Jan Egeland, leader of the Norwegian Refugee Council, said he was shocked by what he called a “man-made famine” in Yemen after spending time talking to people who live there.

“The world is letting some 7 million men, women and children slowly but surely be engulfed by unprecedented famine,” Egeland said. “It is not a drought that is at fault. This preventable catastrophe is man-made from A to Z.”

Egeland, who recently returned from a five-day trip to Yemen, called the current lack of food in the country a “gigantic failure of international diplomacy.”

According to the latest Integrated Food Security Phase Classification (IPC) report, around 17 million people — or about 60 percent of Yemen’s population — are food insecure.
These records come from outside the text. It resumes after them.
/-- PARTITION_PAUSE (R201): bit p of DIS_PAUSE is set. -/
def execPartitionPause (hub : Fin 2) (part : Fin 12) (s : State) : Res :=
  let f := Reg.DIS_PAUSE hub
  withPage ⟨.dis, hub⟩ 0x40 s fun s => .next ((s.setReg f.addr (s.reg f.addr ||| (1#32 <<< part.val))).syncPause hub part)

/-- PARTITION_RESUME (R202): bit p of DIS_PAUSE is cleared. -/
def execPartitionResume (hub : Fin 2) (part : Fin 12) (s : State) : Res :=
  let f := Reg.DIS_PAUSE hub
  withPage ⟨.dis, hub⟩ 0x40 s fun s => .next ((s.setReg f.addr (s.reg f.addr &&& ~~~ (1#32 <<< part.val))).syncPause hub part)

/-- CLUSTER_PAUSE_DONE (R201, R205): a paused cluster reports DONE; DIS_PAUSED is set when every cluster of the partition
has. -/
def execClusterPauseDone (gc : Fin 160) (s : State) : Res :=
  let c := s.cluster gc
  if !(c.pauseReq || s.on (Reg.CLU_PAUSE_REQ gc)) ∨ !s.clusterPaused gc then .next s
  else
    let s := s.setCluster gc { c with pauseDone := true }
    let p := s.clusterPart gc
    if p = 15 ∨ !c.pauseReq then .next s
    else if (s.clustersOf p).all fun g => (s.cluster g).pauseDone || s.clusterGone g then
      let h := s.partHub p
      let f := Reg.DIS_PAUSED h
      .next ((s.setReg f.addr (s.reg f.addr ||| (1#32 <<< p))).syncPause h p)
    else .next s

/-- Nothing of a core is left to run before it is PAUSED: no M operation, no line in flight (R173). -/
def State.drained (s : State) (gc slot : Nat) : Bool :=
  let c := s.core (slotKey gc slot)
  c.mqueue.isEmpty && c.mrun.isEmpty && ((s.cluster gc).lines.all fun l => l.slot ≠ slot)

/-- The channels of a core write their progress back (R164, R173). -/
def State.writeBackAll (s : State) (p : Nat) : State :=
  (List.range 4).foldl (fun s ch => s.modChan p ch fun c => match c.run with
    | some r => c.writeBack r
    | none => c) s

/-- CORE_PAUSE (R173): a requested pause takes effect at a bundle boundary with no delay bundle left: issue stops, pending
writes land and the channels hold; RUN becomes PAUSED once the M queue is empty and no line is in flight. -/
def execCorePause (gc : Fin 160) (slot : Fin 18) (s : State) : Res :=
  let p := slotKey gc slot
  let c := s.core p
  if c.run ≠ .running ∨ s.st ⟨.cor, p⟩ = PS.draining ∨ !s.pauseRequested gc slot ∨ (!c.pausing ∧ c.branch.isSome) then .next s
  else
    let s := if c.pausing then s
      else (((s.landAll p).modCore p fun c => { c with pausing := true, bundle := [] }).holdChannels gc slot true)
    if s.drained gc slot then .next ((s.writeBackAll p).modCore p fun c => { c with run := .paused, pausing := false })
    else .next s

/-- CORE_UNPAUSE (R172, R173, R202): with no pause requested a PAUSED core returns to RUNNING and its channels continue;
a pause that has not yet taken hold is dropped. DIS_PAUSED is cleared when the first cluster resumes. -/
def execCoreUnpause (gc : Fin 160) (slot : Fin 18) (s : State) : Res :=
  let p := slotKey gc slot
  let c := s.core p
  if s.pauseRequested gc slot ∨ s.st ⟨.cor, p⟩ = PS.draining ∨ !(c.run = .paused ∨ (c.run = .running ∧ c.pausing)) then .next s
  else
    let s := (s.modCore p fun c => { c with run := .running, pausing := false }).holdChannels gc slot false
    let s := s.modCluster gc fun c => { c with pauseDone := false }
    let q := s.clusterPart gc
    if q = 15 then .next s
    else
      let h := s.partHub q
      let f := Reg.DIS_PAUSED h
      .next ((s.setReg f.addr (s.reg f.addr &&& ~~~ (1#32 <<< q))).syncPause h q)

end Sys2Proof.Machine
end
Around 7 million don’t know where their next meal will come from.

“This month, humanitarian efforts led by the World Food Program can only afford to feed 3 of the 7 million Yemenis on the brink of famine,” Egeland said.

Egeland said he met teachers, health professionals and other civil servants who hadn’t received a pay check in eight months.

The United Nations calls Yemen the world’s worst humanitarian crisis, noting that this war-torn, impoverished country also is one of the world’s most forgotten crises.

According to U.N. estimates, at least 10,000 people have been killed, countless thousands injured, and more than 3 million forced from their homes during the country’s two-year-long civil war. The war has devastated Yemen’s economy, and damaged or destroyed nearly 300 health facilities.